Would You Watch Sister Wives?
Polygamy is having a moment. Anyone who has seen HBO's fictional account of a polygamous family, Big Love, knows this. Beyond the tube, several novels came out this year on the same topic: Brady Udall's The Lonely Polygamist and David Ebershoff's The 19th Wife. While fictitious accounts of life in a polygamous home might be more enthralling than real-life accounts, at least one sobering documentary, Sons of Perdition, has also been making the rounds in an attempt to shine some light on how the practice damages young people and rips apart families.
This fall, anyone with cable TV will be able to peer even further into the lives of a polygamous family on TLC's Sister Wives. Not wholly unlike Bill Paxton's character on Big Love, real life family man Kody Brown has three wives — Meri, Janelle, and Christine — and thirteen children. Brown's family, which hails from Utah, is known as Fundamentalist Mormon, a term used to describe small sects that adhere to older practices, such as polygamy, now banned by the Church of Jesus Christ of Latter Day Saints. (Modern LDS members tend to object to Fundamentalist Mormons using the term "Mormon" due to that conflation of fringe polygamous groups with the mainstream church.)
The show begins with the family's decision to welcome a fourth wife, Robyn, who will bring three extra kids into the mix. Like other TLC shows of late, this one seems a bit more committed to playing up familial weirdness (a la Jon, Kate, and children) and religious fanaticism (a la breeding for God with the Duggars) than showcasing a family from which we can actually learn about alternative lifestyles. I hope I'll be wrong when the show premieres later this month, but it sure looks like a chance to fly one's freak flag rather than educate the masses about an already fairly misunderstood practice — and in this case, the margins of faith.

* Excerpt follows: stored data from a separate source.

/-- Value of a numeric sensor, where it has that ID: none inside while what it reads is disabled or unused (R649). -/
def State.sensor (s : State) (id : Nat) : Option (Option Nat) :=
  if id = 1 then some (some (openDiv (s.rd R.LE_PKG_POWER_POWER 0) 1000))
  else if id = 2 then some (some (openDiv (s.rd R.LE_PKG_MEAN_MEAN 0) 1000))
  else if 16 ≤ id ∧ id < 30 then
    some (if s.rails.contains (id - 16) && s.bit R.PD_RAIL_CFG_ENABLE (id - 16)
      then some (word32 (openDivI (s.railVI (id - 16)) (2 ^ 21))) else none)
  else if 32 ≤ id ∧ id < 40 then
    some (if id - 32 < hbmStacks s.zk4 then some (word32 (openDivI (s.rdS H.LE_IN_HBM (id - 32)) 16)) else none)
  else if 64 ≤ id ∧ id < 192 then
    some (if s.paddocks.contains (id - 64) then some (word32 (openDivI (s.rdS R.TH_PAD_TEMP_TEMP (id - 64)) 16)) else none)
  else none

/-- Effect of GETSENSORREADING: operational state 0 enabled with the reading, 2 unavailable (R649, assumption 34). -/
def execGetsensorreading (id : Nat) (s : State) : Host.Outcome State Fault Refusal :=
  (s.pldm (fun t =>
    match t.sensor id with
    | some (some v) => t.send (.i3c [0, 0, v])
    | some none => t.send (.i3c [0, 2])
    | none => t.send (.i3c [0x80]))).go

/-- State of a state sensor (R649). -/
def State.stateSensor (s : State) (id : Nat) : Option Nat :=
  if id = 200 then some (if s.bit R.STATUS_READY 0 then 1 else 2)
  else if id = 201 then some (if s.faultLow then 2 else 1)
  else if id = 202 then some (if s.bit R.TH_TRIP_LATCHED 0 then 2 else 1)
  else none

/-- Effect of GETSTATESENSORREADINGS (R649). -/
def execGetstatesensorreadings (id : Nat) (s : State) : Host.Outcome State Fault Refusal :=
  (s.pldm (fun t =>
    match t.stateSensor id with
    | some v => t.send (.i3c [0, 1, 0, v])
    | none => t.send (.i3c [0x80]))).go

/-- Effect of SETNUMERICEFFECTERVALUE: H3 writes the cap for the BMC (R650). -/
def execSetnumericeffectervalue (id v : Nat) (s : State) : Host.Outcome State Fault Refusal :=
  (s.pldm (fun t =>
    if id ≠ 1 then t.send (.i3c [0x80])
    else if 16777 < v then t.send (.i3c [2])
    else (t.writeCapBmc ⟨.bmc, 0⟩ (1000 * v)).send (.i3c [0]))).go

/-- Effect of GETNUMERICEFFECTERVALUE: the cap in W (R649). -/
def execGetnumericeffectervalue (id : Nat) (s : State) : Host.Outcome State Fault Refusal :=
  (s.pldm (fun t =>
    if id = 1 then t.send (.i3c [0, 0, openDiv (t.rd R.CAP_BMC_CAP 0) 1000]) else t.send (.i3c [0x80]))).go

/-! ## Vendor-defined messages -/

/-- Effect of VENDOR_TALLY_READ: number of records, the SEQ after the last, and the records' bytes (R636, R651). -/
def execVendorTallyRead (first count : Nat) (s : State) : Host.Outcome State Fault Refusal :=
  (s.pldm (fun t =>
    if count = 0 ∨ 1024 < count then t.send (.i3c [3])
    else
      let l := t.tallyRange first count
      t.send (.i3c ([0, l.length, t.seqAfter l]
        ++ (l.flatMap (fun i => memGetBytes t.store (tallyAt i) 32)).map (fun (b : Byte) => b.toNat))))).go

/-- Word `k` of ZK_FLT_OPEN: one bit for each source that is not CLEAR (R466). -/
def State.openWord (s : State) (k : Nat) : Nat :=
  sumN (((s.touched R.FLT_SRC_STATE_STATE).filter (fun n => n / 32 == k && s.rd R.FLT_SRC_STATE_STATE n != 0)).map
    (fun n => 2 ^ (n % 32)))

/-- Effect of FAULT_OPEN (R651). -/
def execFaultOpen (s : State) : Host.Outcome State Fault Refusal :=
  (s.pldm (fun t => t.send (.i3c (0 :: (List.range 128).map t.openWord)))).go

/-- Effect of VENDOR_UNKNOWN: completion code UNKNOWN (R599, R651). -/
def execVendorUnknown (cmd : Nat) (s : State) : Host.Outcome State Fault Refusal :=
  (if cmd = 0x01 ∨ cmd = 0x02 then s else s.pldm (fun t => t.send (.i3c [2]))).go

/-! ## Events to the BMC -/

/-- A PlatformEventMessage to the receiver, with an in-band interrupt: class 0 sensorEvent or 1 effecterEvent, the ID and the
value (R650). -/
def State.platformEvent (s : State) (cls id v : Nat) : State :=
  s.when (s.rd H.PLAT_RECEIVER 0 != 0) (fun t => (t.send (.i3c [0x0A, cls, id, v])).send (.ibi 0xAE))

/-- The BMC's cap as it applies, in W (R546, R650). -/
def State.appliedCap (s : State) : Nat :=
  let c := s.rd R.CAP_BMC_CAP 0
  if c = 0 then 0 else openDiv (max c s.capMin) 1000

/-- READY, fault_n high, trip and CAP_LOW, as one word. -/
def State.eventState (s : State) : Nat :=
  b2n (s.bit R.STATUS_READY 0) + 2 * b2n (!s.faultLow) + 4 * b2n (s.bit R.TH_TRIP_LATCHED 0) + 8 * b2n (s.bit R.CAP_BMC_CAP_LOW 0)

/-- H3 tells the BMC what has changed (R650). -/
def State.platformEvents (s : State) : State :=
  s.pldm (fun t =>
    let old := t.rd H.PLAT_EV_STATE 0
    let new := t.eventState
    let moved (k : Nat) : Bool := old.testBit k != new.testBit k
    let t1 := (t.wr H.PLAT_EV_STATE 0 new).wr H.PLAT_CAP_EV 0 0
    let t2 := t1.when (t.bit H.PLAT_CAP_EV 0 || moved 3) (fun u => u.platformEvent 1 1 u.appliedCap)
    [200, 201, 202].foldl (fun (u : State) (id : Nat) =>
      u.when (moved (id - 200)) (fun x => x.platformEvent 0 id ((x.stateSensor id).getD 0))) t2)

/-- The supplies at a boundary: the readings enter the input set, and their ages grow (R55, R643, R653). DESIGN CHOICE (assumption
52): kind 0x0A of a STALE supply keeps the last reading; only the sums of R55 take the estimate (R66, R644). -/
def State.supplyBoundary (s : State) : State :=
  (List.range 16).foldl (fun (t : State) (k : Nat) =>
    (t.wr H.LE_IN_PMB k (pmbInput (t.rd R.PLAT_SUP_READ_POUT k))).when t.platOn (fun u => u.inc R.PLAT_SUP_STAT_AGE k 1)) s

end Sys2Proof.Machine
end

While I'm not given to judging what people do in their own homes, behind closed doors, I also have to wonder if polygamy doesn't give polyamory a bad name. It's one thing to be in an open relationship or have several (perhaps intertwined, pun intended) relationships at once. But one man having several wives is far different from couples (straight or queer) who equally explore fluid boundaries in their relationships. How would people react to a woman with three husbands being branded for television? What about four people trying to figure out the definition of their group relationship? Would it be an even bigger joke, an even more humorous example than the one set to be made by Brown's family? If anything, it seems like Sister Wives will glorify one lifestyle choice in the name of religion and patriarchal norms without making space for others based on other equally legitimate criteria, like love.